More Questions Than Answers

More Questions Than Answers

By Jane Foley, senior FX strategist at Rabobank

Yesterday’s release of the US July CPI inflation report may have paved the way for a Fed rate cut in September, but it did little to resolve the debate as to whether the Fed could opt for a 50 bps move in preference to a 25-bps cut. While US stock indices ended the day in the green, the slight reduction in hopes for a 50-bps rate cut meant that activity in equities lacked real firepower. The ‘problem’ for those advocating a larger move was the acceleration in the cost of housing. That said, core CPI inflation did moderate to 3.2% y/y, which highlights the disinflationary trend. The continued question mark over whether a 50-bps move is a realistic prospect for the Fed next month underscores the importance of today’s US data releases, and particular the retail sales number. The market is expecting a 0.4% m/m bounce in the July release which is a function of the slump in auto sales in June. Beyond that, investors will be looking for any signs of fragility in consumers’ spending decisions and whether there are signs that they are using savings to purchase essential goods. Adding color to today’s retail sales data will be the earnings reports from Walmart. (Rabo is expecting a 25 bps Fed rate cut in September)
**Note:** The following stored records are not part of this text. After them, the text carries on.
-- ==== Sys2Proof/Machine/Access.lean ====
section
/-! DEFINITION. Addresses and accesses: windows, translation, the homes of lines, and the loads and stores that take
their place in logical time (R67 to R81, R100 to R103, R187 to R195, R270, R274 to R288, R335, R336, R380). -/

namespace Sys2Proof.Machine

/-- Who accesses memory: a context, or a unit of work forked for it, with the pts that it begins the access with
(R284). -/
structure Thread where
  ctx : CtxId
  unit : Option ForkUnit
  cluster : Nat
  secure : Bool
  asid : BitVec 16
  queue : BitVec 6
  lease : BitVec 8
  pts : Ts
  deriving DecidableEq, Repr

/-- The thread of a context itself. -/
def State.threadOf (s : State) (c : CtxId) : Thread :=
  let p := clusterOfCore c.core
  let q := s.queueOf p
  let l := s.launch q
  { ctx := c, unit := none, cluster := p, secure := l.secure, asid := l.asid, queue := q, lease := (s.ctx c).lease,
    pts := (s.ctx c).pts }


/-- What an access must be permitted (R75). -/
inductive Need where
  | read | write | both | fetch
  deriving DecidableEq, Repr

/-- Where an address lies. -/
inductive Place where
  /-- HBM behind a NORMAL or ASSAY page. -/
  | mem (pa : Nat)
  /-- HBM behind a PURSE page, with its window exponent. -/
  | purse (pa : Nat) (pexp : BitVec 8)
  /-- Host memory, by host address (R345). -/
  | host (ha : Nat)
  /-- A window: 0 core, 1 cluster-shared, 2 chip scratchpad, by the offset from the window base (R68). -/
  | win (space : Nat) (off : Nat)
  deriving DecidableEq, Repr

/-! ## Address classes and windows (R67 to R69) -/

def isUser (va : Word) : Bool := decide (va.toNat / 2 ^ 56 = 0)
def isWindow (va : Word) : Bool :=
  decide (va.toNat / 2 ^ 48 = 0xFFFF) && decide (8 ≤ va.toNat / 2 ^ 44 % 16) && decide (va.toNat / 2 ^ 44 % 16 ≤ 10)

/-- The base of a core's window (R68). -/
def coreWindow (core : Nat) : Word := 0xFFFF_8000_0000_0000 + BitVec.ofNat 64 (core * 2 ^ 17)
/-- The base of a cluster's shared window (R68). -/
def clusterWindow (p : Nat) : Word := 0xFFFF_9000_0000_0000 + BitVec.ofNat 64 (p * 2 ^ 19)

/-- A window address decoded and checked against placement and world (R68, R69): the place, or the cause. A cluster of
the other world is in no placement of this one, so it is refused by step 1 of R69, as WINDOW (log 54). -/
def State.window (s : State) (t : Thread) (va : Word) : Except Cause Place :=
  let v := va.toNat
  let l := s.launch t.queue
  match v / 2 ^ 44 % 16 with
  | 8 =>
    let off := v % 2 ^ 30
    if v % 2 ^ 44 / 2 ^ 30 ≠ 0 ∨ 0xA000 ≤ off % 2 ^ 17 ∨ ¬(off / 2 ^ 17 / 8 ∈ l.clusters) then .error .window
    else .ok (.win 0 off)
  | 9 =>
    let off := v % 2 ^ 29
    if v % 2 ^ 44 / 2 ^ 29 ≠ 0 ∨ ¬(off / 2 ^ 19 ∈ l.clusters) then .error .window else .ok (.win 1 off)
  | 10 =>
    let off := v % 2 ^ 28
    let die := off / 2 ^ 25
    if v % 2 ^ 44 / 2 ^ 28 ≠ 0 ∨ ¬(l.clusters.any fun p => dieOfCluster p = die) then .error .window
    else if ((s.csworld.toList.getD die 0).getLsbD (off % 2 ^ 25 / 2 ^ 20)) ≠ t.secure then .error .world
    else .ok (.win 2 off)
  | _ => .error .window

/-! ## Regions and assay ranges (R79, R80, R100 to R103) -/

/-- Bits [hi:lo] of a word as a number. -/
def field (w : Word) (hi lo : Nat) : Nat := w.toNat % 2 ^ (hi + 1) / 2 ^ lo

/-- The physical address lies in secure memory (R80). -/
def State.secureMem (s : State) (pa : Nat) : Bool :=
  s.regions.toList.any fun r =>
    r.lo.getLsbD 63 && decide (field r.lo 51 21 ≤ pa / 2 ^ 21) && decide (pa / 2 ^ 21 ≤ field r.hi 51 21)

def AssayRange.on (r : AssayRange) : Bool := r.w0.getLsbD 63
def AssayRange.sec (r : AssayRange) : Bool := r.w0.getLsbD 62
def AssayRange.fmt (r : AssayRange) : BitVec 5 := BitVec.ofNat 5 (field r.w0 61 57)
def AssayRange.vbase (r : AssayRange) : Nat := field r.w0 51 16 * 2 ^ 16
def AssayRange.vbytes (r : AssayRange) : Nat := field r.vlast 51 16 * 2 ^ 16 + 2 ^ 16 - r.vbase
/-- The bytes of the compressed region (R101). For a FMT that R101 gives no size, the width of the format decides, and the
scale region has a byte for 32 elements, the MODEL's choice (log 65). -/
def AssayRange.cbytes (r : AssayRange) : Nat :=
  if r.fmt = 0x10 then r.vbytes / 8 else r.vbytes * (fmtOf r.fmt).width / 16
/-- The bytes of the scale region (R101). -/
def AssayRange.sbytes (r : AssayRange) : Nat := if r.fmt = 0x10 then r.vbytes / 512 else r.vbytes / 64

/-- [lo, lo + n) lies inside [base, base + size). -/
def inside (lo n base size : Nat) : Bool := decide (base ≤ lo) && decide (lo + n ≤ base + size)
/-- [lo, lo + n) meets [base, base + size). -/
def meets (lo n base size : Nat) : Bool := decide (lo < base + size) && decide (base < lo + n)

/-- The range's view holds the physical address. -/
def AssayRange.views (r : AssayRange) (pa n : Nat) : Bool := r.on && inside pa n r.vbase r.vbytes

/-- The regions of the range that only `CPYA` writes (R103, R233). -/
def AssayRange.stored (r : AssayRange) (f : Nat → Nat → Bool) : Bool :=
  f r.cbase.toNat r.cbytes || f r.sbase.toNat r.sbytes || (r.fmt = 0x10 && f r.tbase.toNat 1024)

/-- A store to these bytes raises ASSAYW (R103). -/
def State.assayBytes (s : State) (pa n : Nat) : Bool :=
  s.assay.toList.any fun r => r.on && (meets pa n r.vbase r.vbytes || r.stored (meets pa n))

/-- The lowest-numbered enabled range whose view holds the line (R100). -/
def State.viewOf (s : State) (line : Nat) : Option AssayRange :=
  s.assay.toList.find? fun r => r.views (line * 128) 128

/-- A w-bit element of a bit stream (R91). -/
def streamBits (m : Memory) (base bit w : Nat) : Nat := m.readN (base + bit / 8) 9 / 2 ^ (bit % 8) % 2 ^ w

/-- One element of a view (R101). -/
def assayElement (m : Memory) (r : AssayRange) (e : Nat) : Nat :=
  let (v, s) : FV × Nat :=
    if r.fmt = 0x10 then
      let x := m.readN (r.cbase.toNat + 2 * (e / 8)) 2
      let row := m.readN (r.tbase.toNat + 4 * (x / 256)) 4
      let k := e % 8
      let mag := row / 2 ^ (4 * k) % 16 + x % 2
      let neg := if k < 7 then x.testBit (k + 1)
        else ((List.range 7).map fun j => x.testBit (j + 1)).foldl (· != ·) false
      (.fin neg mag (-2), (m.read (r.sbase.toNat + e / 256)).toNat)
    else
      let w := (fmtOf r.fmt).width
      ((fmtOf r.fmt).decode false (streamBits m r.cbase.toNat (w * e) w), (m.read (r.sbase.toNat + e / 32)).toNat)
  (bf16.round .rne (v.scaled s)).1

/-- A little-endian number from digits of w bits, the first lowest. -/
def packElems (w : Nat) : List Nat → Nat
  | [] => 0
  | x :: r => x % 2 ^ w + 2 ^ w * packElems w r

/-- The decoded data of a view line (R101). -/
def State.viewLine (s : State) (r : AssayRange) (line : Nat) : Vec :=
  BitVec.ofNat 1024 (packElems 16 ((List.range 64).map fun i =>
    assayElement s.hbm r ((line * 128 - r.vbase) / 2 + i)))

/-- The bytes that a view line is decoded from, as (address, bytes) (R101). -/
def AssayRange.sources (r : AssayRange) (line : Nat) : List (Nat × Nat) :=
  let e := (line * 128 - r.vbase) / 2
  let w := (fmtOf r.fmt).width
  if r.fmt = 0x10 then [(r.cbase.toNat + 2 * (e / 8), 16), (r.sbase.toNat + e / 256, 1), (r.tbase.toNat, 1024)]
  else [(r.cbase.toNat + w * e / 8, 8 * w), (r.sbase.toNat + e / 32, 2)]

/-- The fault of a fill of a view line (R102), if any. Of sources that lie in the other world and beyond the end of HBM, WORLD
is the one raised, the MODEL's choice, since R102 states no order (log 66). -/
def State.viewFault (s : State) (r : AssayRange) (line : Nat) : Option (Cause × BitVec 4) :=
  let parts := r.sources line
  if ¬(scalable r.fmt ∨ r.fmt = 0x10) then some (.fmtmix, 0)
  else if parts.any fun p => s.secureMem p.1 != r.sec || s.secureMem (p.1 + p.2 - 1) != r.sec then some (.world, 0)
  else if parts.any fun p => decide (s.hbmEnd < p.1 + p.2) then some (.page, 2)
  else none

/-! ## Translation (R71 to R78) -/

/-- log2 of the bytes of a page (R72). -/
def pageShift (size : BitVec 2) : Nat := match size.toNat with | 0 => 16 | 1 => 21 | _ => 30

/-- The low bits of a VPN cleared for a size (R74). -/
def clearLow (vpn : Nat) (size : Nat) : Nat :=
  match size with
  | 0 => vpn
  | 1 => vpn / 2 ^ 5 * 2 ^ 5
  | _ => vpn / 2 ^ 14 * 2 ^ 14

/-- An entry translates a user address of a world and ASID: the address lies in its page (R72, R76; log 17). -/
def Tlb.covers (e : Tlb) (secure : Bool) (asid : BitVec 16) (va : Word) : Bool :=
  decide (e.secure = secure) && decide (e.asid = asid) &&
    decide (clearLow (field va 55 16) e.size.toNat = e.vpn.toNat)

/-- The physical address that an entry gives (R72). -/
def Tlb.pa (e : Tlb) (va : Word) : Nat := e.ppn.toNat * 2 ^ 16 + va.toNat % 2 ^ pageShift e.size

/-- The entry of two PTE words (R72). -/
def tlbOf (secure : Bool) (w0 w1 : Nat) : Tlb :=
  let a := BitVec.ofNat 64 w0
  { secure := secure, asid := BitVec.ofNat 16 w1, vpn := BitVec.ofNat 40 w0, size := BitVec.ofNat 2 (field a 62 61),
    type := BitVec.ofNat 2 (field a 60 59), world := a.getLsbD 58, r := a.getLsbD 57, w := a.getLsbD 56,
    x := a.getLsbD 55, pexp := BitVec.ofNat 8 (field a 54 47), ppn := BitVec.ofNat 36 (w1 / 2 ^ 28) }

/-- A valid entry is malformed (R72, R102). -/
def State.malformed (s : State) (e : Tlb) (w0 w1 : Nat) : Bool :=
  let low := match e.size.toNat with | 0 => 1 | 1 => 2 ^ 5 | _ => 2 ^ 14
  let bytes := 2 ^ pageShift e.size
  decide (e.size = 3) || decide (w0 / 2 ^ 40 % 2 ^ 7 ≠ 0) || decide (w1 / 2 ^ 16 % 2 ^ 12 ≠ 0) ||
    decide (e.vpn.toNat % low ≠ 0) || decide (e.ppn.toNat % low ≠ 0) || (e.x && e.type != 0) ||
    (e.pexp != 0 && e.type != 1) || (e.w && e.type == 2) || ((e.type == 3) != e.ppn.getLsbD 35) ||
    (e.type == 2 && !(s.assay.toList.any fun r => r.views (e.ppn.toNat * 2 ^ 16) bytes))

/-- One entry looked at by a probe: a candidate's translation, or its PAGE detail, or neither (R74). A bucket beyond the end
of HBM holds no entry, the MODEL's choice (log 46). -/
def State.probeEntry (s : State) (secure : Bool) (asid : BitVec 16) (va : Word) (z at_ : Nat) :
    Option (Except (BitVec 4) Tlb) :=
  let w0 := s.hbm.readN at_ 8
  if w0 / 2 ^ 63 = 0 then none
  else
    let w1 := s.hbm.readN (at_ + 8) 8
    let e := tlbOf secure w0 w1
    if e.asid = asid ∧ (e.size.toNat = z ∨ e.size = 3) ∧
        clearLow e.vpn.toNat z = clearLow (field va 55 16) z then
      some (if s.malformed e w0 w1 then .error 1 else .ok e)
    else none

/-- The first of a list of results. -/
def firstSome {α β : Type} (f : α → Option β) : List α → Option β
  | [] => none
  | a :: r => match f a with
    | some b => some b
    | none => firstSome f r

/-- Translation is disabled in a world (R71). -/
def State.untranslated (s : State) (secure : Bool) : Bool := decide (field (s.world secure).hpt 4 0 = 0)

/-- The buckets that a walk probes, in its order: the size code and the address of each (R74). -/
def State.buckets (s : State) (secure : Bool) (asid : BitVec 16) (va : Word) : List (Nat × Nat) :=
  let w := s.world secure
  let log := field w.hpt 4 0
  let base := field w.hpt 51 7 * 128
  [0, 1, 2].flatMap fun z =>
    let k := (z * 2 ^ 58 + asid.toNat * 2 ^ 40 + clearLow (field va 55 16) z) % 2 ^ 64
    let h := k * 0x9E37_79B9_7F4A_7C15 % 2 ^ 64
    let home := h / 2 ^ 32 * s.enabledCount / 2 ^ 32
    let b := h % 2 ^ 32 % 2 ^ log
    (List.range 4).map fun j => (z, base + home * 2 ^ (log + 7) + (b + j) % 2 ^ log * 128)

/-- The eight entries of a bucket looked at in order (R74). -/
def State.probeBucket (s : State) (secure : Bool) (asid : BitVec 16) (va : Word) (b : Nat × Nat) :
    Option (Except (BitVec 4) Tlb) :=
  firstSome (fun i => s.probeEntry secure asid va b.1 (b.2 + 16 * i)) (List.range 8)

/-- The walk of R74: the translation, or the DETAIL of its PAGE. -/
def State.walk (s : State) (secure : Bool) (asid : BitVec 16) (va : Word) : Except (BitVec 4) Tlb :=
  if s.untranslated secure then .error 0
  else match firstSome (s.probeBucket secure asid va) (s.buckets secure asid va) with
    | some r => r
    | none => .error 0

/-- The lines that a walk reads: its buckets up to the one that ends it (R74). -/
def State.walkLines (s : State) (secure : Bool) (asid : BitVec 16) (va : Word) : List Nat :=
  if s.untranslated secure then []
  else
    let bs := s.buckets secure asid va
    let misses := bs.takeWhile fun b => (s.probeBucket secure asid va b).isNone
    (bs.take (misses.length + 1)).map fun b => b.2 / 128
The growth outlook in Japan received a boost on the release of better-than-expected Q2 GDP data this morning. The economy grew by a seasonally adjusted annualized 3.1% q/q (0.8% sa q/q), though this did follow a downward revision to the previous release. Within this, private consumption grew by a quicker than expected 1.0% q/q, and business spending by 0.9% q/q.  Following on from last week’s news of an unexpected recovery in real wage growth, the data will help to vindicate the BoJ’s hawkish policy moves on July 31. Ahead of that meeting, the majority of BoJ watchers had expected policymakers to wait for the publication of improved economic data before hiking rates. Despite the improved economic outlook, the market volatility that followed the BoJ’s policy action argues for a very cautious and well communicated policy stance going forward. This suggests little expectations of another rate hike before the end of the year at the earliest.  The better Japanese economic data allowed the Nikkei 225 to push a little higher this morning. Chinese stocks also rose moderately this morning supported by better-than-expected domestic retail sales data at 2.7% y/y. That said, growth in fixed asset investment slowed in July and Chinese industrial production missed expectations with a 5.1% y/y increase.

This morning’s slew of UK data releases included an as expected reading of 0.6% q/q for Q2 GDP.  According to Rabo’s UK strategist Stefan Koopman “it’s clear that robust GDP growth isn’t driven by consumer strength. Real household spending saw a modest rise of 0.2% q/q. The main growth driver was government spending, which increased by 1.4% q/q, reflecting higher activity in public administration, defence, and education, despite a decline in health spending. Business investment detracted from growth, falling by 0.1% q/q and 1.1% y/y”. Not only that, but according to the ONS, real GDP in Q2 dropped by -0.1% y/y owing to changes in the UK’s population size. The lacklustre performance of the consumer sector will focus attention on how much more the BoE may be willing to cut interest rates this year. Yesterday’s CPI inflation data showed an encouraging softening in UK services inflation. However, this is at 5.2% y/y, which in Rabo’s view suggests no room for consecutive rate cuts. We expect one more BoE rate cut this year. 

The market’s view on the outlook for RBA rates has swung wildly in recent months. While the recent easing in inflation data wiped out speculation of a rate hike ahead of the August 6 RBA meeting, Governor Bullock subsequently signalled that she was not ruling anything out.  According to Rabo’s strategist Ben Picton, this morning’s release of Australian employment data “provided something for everybody. Employment growth was +58k vs est of 20k (Rabo’s estimate was +37k) and the skew was 100% to full-time positions, but the unemployment rate rose 1-tick to a new cycle high of 4.2%. The RBA expects unemployment to average 4.3% in Q4 of this year, so today’s numbers are broadly in line with their expectations. Strong employment growth (for the fourth month in a row) means that there is no smoking gun for a rate cut this year, but the continued gradual rise in the unemployment rate probably diminishes the chances of a further hike, especially now that many other central banks have initiated cutting cycles and iron ore prices have been falling sharply in recent days”. Rabo’s expectation is for the RBA to leave the cash rate unchanged until May 2025, which would make it one of the most hawkish G10 central banks.

While a hawkish RBA is supportive for the AUD, the continued slump in iron ore prices is not.  Reports that China is cutting back on steel production due to weak demand and soft prices have pushed iron ore prices back to multi-month lows. The AUD is the worst performing G10 currency on a 1-month view, though AUD/USD has recovered some ground in the past couple of weeks.